Return the line containing "d).sec = s.sec := rfl" and all lines after it exactly; stop at the end of the material.

====================

-- ==== Sys2Proof/Laws/State.lean ====
section
/-! SUPPORT. What each setter of Machine/ leaves: one lemma for each field of State it does not write. -/

namespace Sys2Proof.Machine

variable (s : State)

/-! ### wr -/

@[simp] theorem State.wr_fuses (r : Reg) (v : Word) : (s.wr r v).fuses = s.fuses := rfl
@[simp] theorem State.wr_mem (r : Reg) (v : Word) : (s.wr r v).mem = s.mem := rfl
@[simp] theorem State.wr_poison (r : Reg) (v : Word) : (s.wr r v).poison = s.poison := rfl
@[simp] theorem State.wr_clt (r : Reg) (v : Word) : (s.wr r v).clt = s.clt := rfl
@[simp] theorem State.wr_shr (r : Reg) (v : Word) : (s.wr r v).shr = s.shr := rfl
@[simp] theorem State.wr_tick (r : Reg) (v : Word) : (s.wr r v).tick = s.tick := rfl
@[simp] theorem State.wr_chip (r : Reg) (v : Word) : (s.wr r v).chip = s.chip := rfl
@[simp] theorem State.wr_flt (r : Reg) (v : Word) : (s.wr r v).flt = s.flt := rfl
@[simp] theorem State.wr_net (r : Reg) (v : Word) : (s.wr r v).net = s.net := rfl
@[simp] theorem State.wr_mbx (r : Reg) (v : Word) : (s.wr r v).mbx = s.mbx := rfl
@[simp] theorem State.wr_abt (r : Reg) (v : Word) : (s.wr r v).abt = s.abt := rfl
@[simp] theorem State.wr_cns (r : Reg) (v : Word) : (s.wr r v).cns = s.cns := rfl
@[simp] theorem State.wr_boot (r : Reg) (v : Word) : (s.wr r v).boot = s.boot := rfl
@[simp] theorem State.wr_cal (r : Reg) (v : Word) : (s.wr r v).cal = s.cal := rfl
@[simp] theorem State.wr_pwr (r : Reg) (v : Word) : (s.wr r v).pwr = s.pwr := rfl
@[simp] theorem State.wr_mod (r : Reg) (v : Word) : (s.wr r v).mod = s.mod := rfl
@[simp] theorem State.wr_sail (r : Reg) (v : Word) : (s.wr r v).sail = s.sail := rfl
@[simp] theorem State.wr_red (r : Reg) (v : Word) : (s.wr r v).red = s.red := rfl
@[simp] theorem State.wr_fair (r : Reg) (v : Word) : (s.wr r v).fair = s.fair := rfl
@[simp] theorem State.wr_hbm (r : Reg) (v : Word) : (s.wr r v).hbm = s.hbm := rfl
@[simp] theorem State.wr_fab (r : Reg) (v : Word) : (s.wr r v).fab = s.fab := rfl
@[simp] theorem State.wr_tk (r : Reg) (v : Word) : (s.wr r v).tk = s.tk := rfl
@[simp] theorem State.wr_jibs (r : Reg) (v : Word) : (s.wr r v).jibs = s.jibs := rfl
@[simp] theorem State.wr_hal (r : Reg) (v : Word) : (s.wr r v).hal = s.hal := rfl
@[simp] theorem State.wr_secs (r : Reg) (v : Word) : (s.wr r v).secs = s.secs := rfl
@[simp] theorem State.wr_loader (r : Reg) (v : Word) : (s.wr r v).loader = s.loader := rfl
@[simp] theorem State.wr_sec (r : Reg) (v : Word) : (s.wr r v).sec = s.sec := rfl
@[simp] theorem State.wr_refs (r : Reg) (v : Word) : (s.wr r v).refs = s.refs := rfl
@[simp] theorem State.wr_free (r : Reg) (v : Word) : (s.wr r v).free = s.free := rfl
@[simp] theorem State.wr_pending (r : Reg) (v : Word) : (s.wr r v).pending = s.pending := rfl

/-! ### setF -/

@[simp] theorem State.setF_fuses (r : Reg) (F : Field) (v : Nat) : (s.setF r F v).fuses = s.fuses := rfl
@[simp] theorem State.setF_mem (r : Reg) (F : Field) (v : Nat) : (s.setF r F v).mem = s.mem := rfl
@[simp] theorem State.setF_poison (r : Reg) (F : Field) (v : Nat) : (s.setF r F v).poison = s.poison := rfl
@[simp] theorem State.setF_clt (r : Reg) (F : Field) (v : Nat) : (s.setF r F v).clt = s.clt := rfl
@[simp] theorem State.setF_shr (r : Reg) (F : Field) (v : Nat) : (s.setF r F v).shr = s.shr := rfl
@[simp] theorem State.setF_tick (r : Reg) (F : Field) (v : Nat) : (s.setF r F v).tick = s.tick := rfl
@[simp] theorem State.setF_chip (r : Reg) (F : Field) (v : Nat) : (s.setF r F v).chip = s.chip := rfl
@[simp] theorem State.setF_flt (r : Reg) (F : Field) (v : Nat) : (s.setF r F v).flt = s.flt := rfl
@[simp] theorem State.setF_net (r : Reg) (F : Field) (v : Nat) : (s.setF r F v).net = s.net := rfl
@[simp] theorem State.setF_mbx (r : Reg) (F : Field) (v : Nat) : (s.setF r F v).mbx = s.mbx := rfl
@[simp] theorem State.setF_abt (r : Reg) (F : Field) (v : Nat) : (s.setF r F v).abt = s.abt := rfl
@[simp] theorem State.setF_cns (r : Reg) (F : Field) (v : Nat) : (s.setF r F v).cns = s.cns := rfl
@[simp] theorem State.setF_boot (r : Reg) (F : Field) (v : Nat) : (s.setF r F v).boot = s.boot := rfl
@[simp] theorem State.setF_cal (r : Reg) (F : Field) (v : Nat) : (s.setF r F v).cal = s.cal := rfl
@[simp] theorem State.setF_pwr (r : Reg) (F : Field) (v : Nat) : (s.setF r F v).pwr = s.pwr := rfl
@[simp] theorem State.setF_mod (r : Reg) (F : Field) (v : Nat) : (s.setF r F v).mod = s.mod := rfl
@[simp] theorem State.setF_sail (r : Reg) (F : Field) (v : Nat) : (s.setF r F v).sail = s.sail := rfl
@[simp] theorem State.setF_red (r : Reg) (F : Field) (v : Nat) : (s.setF r F v).red = s.red := rfl
@[simp] theorem State.setF_fair (r : Reg) (F : Field) (v : Nat) : (s.setF r F v).fair = s.fair := rfl
@[simp] theorem State.setF_hbm (r : Reg) (F : Field) (v : Nat) : (s.setF r F v).hbm = s.hbm := rfl
@[simp] theorem State.setF_fab (r : Reg) (F : Field) (v : Nat) : (s.setF r F v).fab = s.fab := rfl
@[simp] theorem State.setF_tk (r : Reg) (F : Field) (v : Nat) : (s.setF r F v).tk = s.tk := rfl
@[simp] theorem State.setF_jibs (r : Reg) (F : Field) (v : Nat) : (s.setF r F v).jibs = s.jibs := rfl
@[simp] theorem State.setF_hal (r : Reg) (F : Field) (v : Nat) : (s.setF r F v).hal = s.hal := rfl
@[simp] theorem State.setF_secs (r : Reg) (F : Field) (v : Nat) : (s.setF r F v).secs = s.secs := rfl
@[simp] theorem State.setF_loader (r : Reg) (F : Field) (v : Nat) : (s.setF r F v).loader = s.loader := rfl
@[simp] theorem State.setF_sec (r : Reg) (F : Field) (v : Nat) : (s.setF r F v).sec = s.sec := rfl
@[simp] theorem State.setF_refs (r : Reg) (F : Field) (v : Nat) : (s.setF r F v).refs = s.refs := rfl
@[simp] theorem State.setF_free (r : Reg) (F : Field) (v : Nat) : (s.setF r F v).free = s.free := rfl
@[simp] theorem State.setF_pending (r : Reg) (F : Field) (v : Nat) : (s.setF r F v).pending = s.pending := rfl

/-! ### incSat -/

@[simp] theorem State.incSat_fuses (r : Reg) (F : Field) (d : Nat) : (s.incSat r F d).fuses = s.fuses := rfl
@[simp] theorem State.incSat_mem (r : Reg) (F : Field) (d : Nat) : (s.incSat r F d).mem = s.mem := rfl
@[simp] theorem State.incSat_poison (r : Reg) (F : Field) (d : Nat) : (s.incSat r F d).poison = s.poison := rfl
@[simp] theorem State.incSat_clt (r : Reg) (F : Field) (d : Nat) : (s.incSat r F d).clt = s.clt := rfl
@[simp] theorem State.incSat_shr (r : Reg) (F : Field) (d : Nat) : (s.incSat r F d).shr = s.shr := rfl
@[simp] theorem State.incSat_tick (r : Reg) (F : Field) (d : Nat) : (s.incSat r F d).tick = s.tick := rfl
@[simp] theorem State.incSat_chip (r : Reg) (F : Field) (d : Nat) : (s.incSat r F d).chip = s.chip := rfl
@[simp] theorem State.incSat_flt (r : Reg) (F : Field) (d : Nat) : (s.incSat r F d).flt = s.flt := rfl
@[simp] theorem State.incSat_net (r : Reg) (F : Field) (d : Nat) : (s.incSat r F d).net = s.net := rfl
@[simp] theorem State.incSat_mbx (r : Reg) (F : Field) (d : Nat) : (s.incSat r F d).mbx = s.mbx := rfl
@[simp] theorem State.incSat_abt (r : Reg) (F : Field) (d : Nat) : (s.incSat r F d).abt = s.abt := rfl
@[simp] theorem State.incSat_cns (r : Reg) (F : Field) (d : Nat) : (s.incSat r F d).cns = s.cns := rfl
@[simp] theorem State.incSat_boot (r : Reg) (F : Field) (d : Nat) : (s.incSat r F d).boot = s.boot := rfl
@[simp] theorem State.incSat_cal (r : Reg) (F : Field) (d : Nat) : (s.incSat r F d).cal = s.cal := rfl
@[simp] theorem State.incSat_pwr (r : Reg) (F : Field) (d : Nat) : (s.incSat r F d).pwr = s.pwr := rfl
@[simp] theorem State.incSat_mod (r : Reg) (F : Field) (d : Nat) : (s.incSat r F d).mod = s.mod := rfl
@[simp] theorem State.incSat_sail (r : Reg) (F : Field) (d : Nat) : (s.incSat r F d).sail = s.sail := rfl
@[simp] theorem State.incSat_red (r : Reg) (F : Field) (d : Nat) : (s.incSat r F d).red = s.red := rfl
@[simp] theorem State.incSat_fair (r : Reg) (F : Field) (d : Nat) : (s.incSat r F d).fair = s.fair := rfl
@[simp] theorem State.incSat_hbm (r : Reg) (F : Field) (d : Nat) : (s.incSat r F d).hbm = s.hbm := rfl
@[simp] theorem State.incSat_fab (r : Reg) (F : Field) (d : Nat) : (s.incSat r F d).fab = s.fab := rfl
@[simp] theorem State.incSat_tk (r : Reg) (F : Field) (d : Nat) : (s.incSat r F d).tk = s.tk := rfl
@[simp] theorem State.incSat_jibs (r : Reg) (F : Field) (d : Nat) : (s.incSat r F d).jibs = s.jibs := rfl
@[simp] theorem State.incSat_hal (r : Reg) (F : Field) (d : Nat) : (s.incSat r F d).hal = s.hal := rfl
@[simp] theorem State.incSat_secs (r : Reg) (F : Field) (d : Nat) : (s.incSat r F d).secs = s.secs := rfl
@[simp] theorem State.incSat_loader (r : Reg) (F : Field) (d : Nat) : (s.incSat r F d).loader = s.loader := rfl
@[simp] theorem State.incSat_sec (r : Reg) (F : Field) (d : Nat) : (s.incSat r F d).sec = s.sec := rfl
@[simp] theorem State.incSat_refs (r : Reg) (F : Field) (d : Nat) : (s.incSat r F d).refs = s.refs := rfl
@[simp] theorem State.incSat_free (r : Reg) (F : Field) (d : Nat) : (s.incSat r F d).free = s.free := rfl
@[simp] theorem State.incSat_pending (r : Reg) (F : Field) (d : Nat) : (s.incSat r F d).pending = s.pending := rfl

====================

▶ [Output]:
@[simp] theorem State.incSat_sec (r : Reg) (F : Field) (d : Nat) : (s.incSat r F d).sec = s.sec := rfl
@[simp] theorem State.incSat_refs (r : Reg) (F : Field) (d : Nat) : (s.incSat r F d).refs = s.refs := rfl
@[simp] theorem State.incSat_free (r : Reg) (F : Field) (d : Nat) : (s.incSat r F d).free = s.free := rfl
@[simp] theorem State.incSat_pending (r : Reg) (F : Field) (d : Nat) : (s.incSat r F d).pending = s.pending := rfl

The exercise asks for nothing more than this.